From the line with "refine List.map_congr_left fun i hi => ?_" onward, reproduce each line of the entries exactly, ending at the last one, and add nothing.
(Beginning of DATA SUPPLIED)
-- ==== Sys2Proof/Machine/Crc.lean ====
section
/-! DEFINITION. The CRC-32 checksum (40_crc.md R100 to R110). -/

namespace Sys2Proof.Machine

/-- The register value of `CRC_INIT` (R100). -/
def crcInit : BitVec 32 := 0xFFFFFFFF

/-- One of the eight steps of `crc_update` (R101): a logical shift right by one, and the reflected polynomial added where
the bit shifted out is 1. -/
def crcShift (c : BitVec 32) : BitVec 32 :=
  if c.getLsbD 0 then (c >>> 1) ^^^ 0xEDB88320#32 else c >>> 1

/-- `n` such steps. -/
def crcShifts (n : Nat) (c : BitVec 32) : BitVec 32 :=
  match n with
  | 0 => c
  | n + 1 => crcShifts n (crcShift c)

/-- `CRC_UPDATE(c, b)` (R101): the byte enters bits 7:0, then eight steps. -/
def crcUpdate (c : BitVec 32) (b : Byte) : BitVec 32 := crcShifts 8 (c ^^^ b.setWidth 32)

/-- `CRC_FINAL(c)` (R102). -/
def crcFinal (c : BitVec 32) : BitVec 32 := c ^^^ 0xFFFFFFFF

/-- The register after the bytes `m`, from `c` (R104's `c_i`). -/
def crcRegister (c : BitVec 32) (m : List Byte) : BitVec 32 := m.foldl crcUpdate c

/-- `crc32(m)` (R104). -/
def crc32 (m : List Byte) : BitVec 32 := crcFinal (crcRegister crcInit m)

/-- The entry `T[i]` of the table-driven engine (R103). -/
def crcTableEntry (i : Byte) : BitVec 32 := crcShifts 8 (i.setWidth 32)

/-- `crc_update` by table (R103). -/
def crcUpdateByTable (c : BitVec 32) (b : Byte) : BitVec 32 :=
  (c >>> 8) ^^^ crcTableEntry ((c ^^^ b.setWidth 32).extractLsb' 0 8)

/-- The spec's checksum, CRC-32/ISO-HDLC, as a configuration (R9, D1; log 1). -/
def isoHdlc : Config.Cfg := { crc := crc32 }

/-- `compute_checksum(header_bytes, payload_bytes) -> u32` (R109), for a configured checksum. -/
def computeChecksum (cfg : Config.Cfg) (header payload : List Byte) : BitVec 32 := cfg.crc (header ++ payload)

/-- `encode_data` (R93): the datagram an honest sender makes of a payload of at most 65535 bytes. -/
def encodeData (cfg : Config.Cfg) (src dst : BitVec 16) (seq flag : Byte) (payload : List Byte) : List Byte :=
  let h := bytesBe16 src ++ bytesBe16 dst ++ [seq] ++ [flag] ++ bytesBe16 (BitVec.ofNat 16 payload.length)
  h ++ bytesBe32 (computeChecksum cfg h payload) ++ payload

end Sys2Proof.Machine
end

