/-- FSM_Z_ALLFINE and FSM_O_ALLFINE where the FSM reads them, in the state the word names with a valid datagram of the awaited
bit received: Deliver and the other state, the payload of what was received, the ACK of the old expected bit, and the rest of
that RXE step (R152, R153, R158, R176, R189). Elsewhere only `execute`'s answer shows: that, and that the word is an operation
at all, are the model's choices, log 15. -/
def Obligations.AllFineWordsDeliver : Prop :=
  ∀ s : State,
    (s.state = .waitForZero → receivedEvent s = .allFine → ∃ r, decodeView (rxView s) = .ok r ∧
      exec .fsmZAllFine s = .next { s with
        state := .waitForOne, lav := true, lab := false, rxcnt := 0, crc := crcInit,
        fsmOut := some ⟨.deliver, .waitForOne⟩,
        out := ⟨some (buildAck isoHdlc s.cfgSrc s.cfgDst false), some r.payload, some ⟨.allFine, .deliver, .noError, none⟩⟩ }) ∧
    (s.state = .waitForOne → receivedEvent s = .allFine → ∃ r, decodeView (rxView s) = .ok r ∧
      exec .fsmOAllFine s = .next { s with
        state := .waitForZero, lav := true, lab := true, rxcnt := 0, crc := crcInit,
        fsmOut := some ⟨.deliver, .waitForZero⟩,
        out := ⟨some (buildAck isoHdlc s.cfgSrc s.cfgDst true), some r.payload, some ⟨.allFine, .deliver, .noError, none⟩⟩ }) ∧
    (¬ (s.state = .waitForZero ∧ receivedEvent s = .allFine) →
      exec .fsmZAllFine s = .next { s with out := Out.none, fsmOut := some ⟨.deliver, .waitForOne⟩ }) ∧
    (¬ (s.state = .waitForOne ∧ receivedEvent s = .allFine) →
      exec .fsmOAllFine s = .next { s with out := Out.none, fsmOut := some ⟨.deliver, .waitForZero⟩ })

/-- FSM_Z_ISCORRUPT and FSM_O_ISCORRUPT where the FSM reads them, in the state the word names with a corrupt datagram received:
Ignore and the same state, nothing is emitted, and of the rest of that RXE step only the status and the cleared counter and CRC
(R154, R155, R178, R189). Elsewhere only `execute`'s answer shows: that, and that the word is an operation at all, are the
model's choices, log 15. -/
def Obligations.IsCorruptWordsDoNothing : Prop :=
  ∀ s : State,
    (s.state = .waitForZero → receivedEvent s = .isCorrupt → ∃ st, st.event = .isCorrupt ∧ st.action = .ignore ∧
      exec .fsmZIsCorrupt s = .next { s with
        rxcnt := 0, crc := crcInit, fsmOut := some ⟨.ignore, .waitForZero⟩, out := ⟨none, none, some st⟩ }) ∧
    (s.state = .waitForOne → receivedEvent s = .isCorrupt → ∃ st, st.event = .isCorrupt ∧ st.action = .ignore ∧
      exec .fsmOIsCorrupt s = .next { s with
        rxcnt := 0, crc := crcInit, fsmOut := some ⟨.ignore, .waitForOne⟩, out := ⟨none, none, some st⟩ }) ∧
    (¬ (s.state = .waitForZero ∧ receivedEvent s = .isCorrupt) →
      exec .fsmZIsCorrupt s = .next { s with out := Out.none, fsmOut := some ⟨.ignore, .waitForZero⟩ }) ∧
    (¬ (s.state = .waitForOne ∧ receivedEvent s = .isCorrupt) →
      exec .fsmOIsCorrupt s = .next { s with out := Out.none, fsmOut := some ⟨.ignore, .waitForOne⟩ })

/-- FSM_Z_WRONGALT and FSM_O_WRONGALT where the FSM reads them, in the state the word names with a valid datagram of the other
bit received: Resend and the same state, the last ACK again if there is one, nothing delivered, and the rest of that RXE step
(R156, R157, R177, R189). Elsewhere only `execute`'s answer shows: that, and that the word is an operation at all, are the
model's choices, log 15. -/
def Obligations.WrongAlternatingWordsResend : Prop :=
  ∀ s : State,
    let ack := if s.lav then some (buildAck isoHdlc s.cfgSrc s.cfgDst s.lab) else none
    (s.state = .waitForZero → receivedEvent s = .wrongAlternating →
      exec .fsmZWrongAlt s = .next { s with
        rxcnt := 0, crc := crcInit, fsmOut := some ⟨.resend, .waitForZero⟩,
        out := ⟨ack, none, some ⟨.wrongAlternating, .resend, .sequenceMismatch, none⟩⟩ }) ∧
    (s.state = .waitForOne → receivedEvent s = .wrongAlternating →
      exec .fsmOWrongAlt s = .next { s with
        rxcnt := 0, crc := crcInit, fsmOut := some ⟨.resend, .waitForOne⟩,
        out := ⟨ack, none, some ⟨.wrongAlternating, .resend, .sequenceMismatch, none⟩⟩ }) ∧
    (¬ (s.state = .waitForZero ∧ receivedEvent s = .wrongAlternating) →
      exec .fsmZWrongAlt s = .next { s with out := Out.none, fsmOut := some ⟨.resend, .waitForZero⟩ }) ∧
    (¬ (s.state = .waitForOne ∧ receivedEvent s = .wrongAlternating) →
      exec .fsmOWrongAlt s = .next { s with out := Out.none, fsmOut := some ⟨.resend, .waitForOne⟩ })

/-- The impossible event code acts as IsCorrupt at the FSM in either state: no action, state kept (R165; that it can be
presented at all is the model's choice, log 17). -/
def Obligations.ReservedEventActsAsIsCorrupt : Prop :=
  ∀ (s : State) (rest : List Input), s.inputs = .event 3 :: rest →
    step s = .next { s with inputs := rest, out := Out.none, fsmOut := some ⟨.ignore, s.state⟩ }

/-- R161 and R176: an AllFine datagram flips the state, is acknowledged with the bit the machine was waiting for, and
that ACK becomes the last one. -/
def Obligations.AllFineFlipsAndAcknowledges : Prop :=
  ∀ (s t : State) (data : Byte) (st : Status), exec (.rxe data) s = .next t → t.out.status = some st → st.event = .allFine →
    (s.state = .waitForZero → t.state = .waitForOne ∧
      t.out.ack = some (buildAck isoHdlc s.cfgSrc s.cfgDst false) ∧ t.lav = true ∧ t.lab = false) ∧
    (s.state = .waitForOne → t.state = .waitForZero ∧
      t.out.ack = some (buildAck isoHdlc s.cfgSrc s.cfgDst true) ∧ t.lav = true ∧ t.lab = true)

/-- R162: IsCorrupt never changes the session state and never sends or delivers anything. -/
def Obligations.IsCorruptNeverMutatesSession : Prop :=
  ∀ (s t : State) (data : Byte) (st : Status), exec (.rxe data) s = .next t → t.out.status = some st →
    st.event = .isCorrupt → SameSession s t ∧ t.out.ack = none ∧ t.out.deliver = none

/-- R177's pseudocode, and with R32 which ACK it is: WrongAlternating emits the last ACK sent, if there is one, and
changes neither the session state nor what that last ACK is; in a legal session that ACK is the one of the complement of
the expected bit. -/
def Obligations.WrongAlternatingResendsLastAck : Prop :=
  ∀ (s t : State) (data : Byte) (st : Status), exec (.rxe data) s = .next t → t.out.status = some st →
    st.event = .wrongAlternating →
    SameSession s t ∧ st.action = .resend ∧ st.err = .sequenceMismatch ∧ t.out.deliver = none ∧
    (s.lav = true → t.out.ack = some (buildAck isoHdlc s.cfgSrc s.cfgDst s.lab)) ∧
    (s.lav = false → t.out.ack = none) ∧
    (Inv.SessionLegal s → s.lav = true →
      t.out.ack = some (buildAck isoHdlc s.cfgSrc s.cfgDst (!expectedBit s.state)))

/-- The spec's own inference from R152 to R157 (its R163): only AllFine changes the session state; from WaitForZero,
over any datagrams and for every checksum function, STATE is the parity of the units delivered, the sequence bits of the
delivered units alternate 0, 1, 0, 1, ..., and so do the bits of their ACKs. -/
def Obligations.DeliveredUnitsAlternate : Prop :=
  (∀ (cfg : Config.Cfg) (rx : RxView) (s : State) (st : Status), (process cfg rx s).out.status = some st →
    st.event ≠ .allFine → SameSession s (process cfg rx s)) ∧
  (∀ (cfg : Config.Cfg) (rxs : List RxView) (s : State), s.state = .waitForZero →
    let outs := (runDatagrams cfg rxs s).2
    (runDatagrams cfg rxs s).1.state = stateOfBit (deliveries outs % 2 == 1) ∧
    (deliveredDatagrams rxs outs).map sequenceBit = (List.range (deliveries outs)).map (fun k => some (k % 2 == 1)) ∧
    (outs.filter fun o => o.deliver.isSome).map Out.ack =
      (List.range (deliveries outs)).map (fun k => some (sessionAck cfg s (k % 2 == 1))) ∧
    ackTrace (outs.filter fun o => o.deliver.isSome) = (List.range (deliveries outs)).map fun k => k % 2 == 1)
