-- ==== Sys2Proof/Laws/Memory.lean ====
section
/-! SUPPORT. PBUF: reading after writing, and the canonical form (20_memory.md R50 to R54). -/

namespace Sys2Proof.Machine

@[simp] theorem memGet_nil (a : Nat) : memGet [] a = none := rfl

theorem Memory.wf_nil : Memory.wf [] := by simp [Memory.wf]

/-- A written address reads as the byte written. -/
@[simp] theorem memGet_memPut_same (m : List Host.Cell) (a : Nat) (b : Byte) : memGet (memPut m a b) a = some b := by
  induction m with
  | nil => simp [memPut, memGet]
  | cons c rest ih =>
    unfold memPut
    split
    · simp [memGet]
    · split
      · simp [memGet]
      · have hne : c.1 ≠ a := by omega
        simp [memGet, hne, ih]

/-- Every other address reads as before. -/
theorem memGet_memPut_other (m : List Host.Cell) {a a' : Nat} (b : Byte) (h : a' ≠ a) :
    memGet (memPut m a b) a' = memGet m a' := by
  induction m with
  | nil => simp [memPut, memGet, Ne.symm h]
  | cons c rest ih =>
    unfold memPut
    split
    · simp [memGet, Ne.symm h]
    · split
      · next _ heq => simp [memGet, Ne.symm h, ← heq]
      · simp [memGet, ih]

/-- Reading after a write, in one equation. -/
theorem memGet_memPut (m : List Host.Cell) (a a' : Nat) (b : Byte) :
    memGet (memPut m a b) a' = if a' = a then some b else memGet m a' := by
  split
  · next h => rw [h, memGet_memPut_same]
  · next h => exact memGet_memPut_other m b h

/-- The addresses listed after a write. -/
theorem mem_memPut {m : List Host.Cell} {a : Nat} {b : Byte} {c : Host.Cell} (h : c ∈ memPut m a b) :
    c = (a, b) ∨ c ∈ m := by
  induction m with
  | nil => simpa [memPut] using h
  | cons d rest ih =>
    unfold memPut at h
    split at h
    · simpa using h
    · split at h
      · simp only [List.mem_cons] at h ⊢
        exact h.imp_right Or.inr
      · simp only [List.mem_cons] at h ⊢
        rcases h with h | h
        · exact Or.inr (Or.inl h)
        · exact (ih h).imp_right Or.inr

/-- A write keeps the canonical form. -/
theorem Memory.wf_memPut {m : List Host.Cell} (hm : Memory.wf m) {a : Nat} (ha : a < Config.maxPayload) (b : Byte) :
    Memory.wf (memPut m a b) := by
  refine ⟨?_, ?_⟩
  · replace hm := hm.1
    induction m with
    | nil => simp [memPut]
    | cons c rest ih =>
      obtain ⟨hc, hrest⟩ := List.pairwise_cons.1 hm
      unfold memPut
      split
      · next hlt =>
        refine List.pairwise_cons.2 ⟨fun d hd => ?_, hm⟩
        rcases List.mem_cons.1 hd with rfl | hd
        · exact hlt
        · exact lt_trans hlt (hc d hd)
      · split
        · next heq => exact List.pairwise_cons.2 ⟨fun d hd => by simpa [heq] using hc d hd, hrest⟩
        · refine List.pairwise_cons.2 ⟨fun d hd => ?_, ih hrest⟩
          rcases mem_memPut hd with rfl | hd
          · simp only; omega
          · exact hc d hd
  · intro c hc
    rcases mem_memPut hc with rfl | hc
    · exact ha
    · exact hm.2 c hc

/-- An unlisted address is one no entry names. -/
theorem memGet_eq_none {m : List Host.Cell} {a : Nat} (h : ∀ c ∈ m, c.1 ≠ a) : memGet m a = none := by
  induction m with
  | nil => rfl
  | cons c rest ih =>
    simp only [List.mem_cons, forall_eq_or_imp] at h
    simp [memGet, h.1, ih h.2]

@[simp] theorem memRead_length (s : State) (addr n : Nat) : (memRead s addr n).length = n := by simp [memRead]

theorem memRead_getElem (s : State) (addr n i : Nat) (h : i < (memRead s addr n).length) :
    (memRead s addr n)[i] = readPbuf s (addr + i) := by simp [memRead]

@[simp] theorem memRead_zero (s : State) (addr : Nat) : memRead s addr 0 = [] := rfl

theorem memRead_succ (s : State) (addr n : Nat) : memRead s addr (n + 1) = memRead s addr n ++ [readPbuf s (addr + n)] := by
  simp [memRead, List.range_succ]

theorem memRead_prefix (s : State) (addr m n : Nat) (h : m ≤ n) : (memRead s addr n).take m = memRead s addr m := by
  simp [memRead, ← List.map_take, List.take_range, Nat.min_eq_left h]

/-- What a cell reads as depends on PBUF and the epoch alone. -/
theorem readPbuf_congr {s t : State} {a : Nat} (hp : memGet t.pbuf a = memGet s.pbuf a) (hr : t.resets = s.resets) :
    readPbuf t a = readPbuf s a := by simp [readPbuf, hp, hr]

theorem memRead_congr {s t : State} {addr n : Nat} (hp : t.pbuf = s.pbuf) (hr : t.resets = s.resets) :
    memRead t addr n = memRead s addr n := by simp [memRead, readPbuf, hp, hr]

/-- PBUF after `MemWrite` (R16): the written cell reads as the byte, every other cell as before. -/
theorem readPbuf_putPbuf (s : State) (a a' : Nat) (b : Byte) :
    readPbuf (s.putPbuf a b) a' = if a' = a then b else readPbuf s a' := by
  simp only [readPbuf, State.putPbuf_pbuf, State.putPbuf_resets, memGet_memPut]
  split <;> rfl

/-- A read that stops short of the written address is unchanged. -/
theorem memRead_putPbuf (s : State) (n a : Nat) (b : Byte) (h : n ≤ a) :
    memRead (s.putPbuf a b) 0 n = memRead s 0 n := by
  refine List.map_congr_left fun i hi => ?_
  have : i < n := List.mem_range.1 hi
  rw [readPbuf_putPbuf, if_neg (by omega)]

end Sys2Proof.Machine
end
(End of DATA SUPPLIED)
OUTPUT
  refine List.map_congr_left fun i hi => ?_
  have : i < n := List.mem_range.1 hi
  rw [readPbuf_putPbuf, if_neg (by omega)]

end Sys2Proof.Machine
end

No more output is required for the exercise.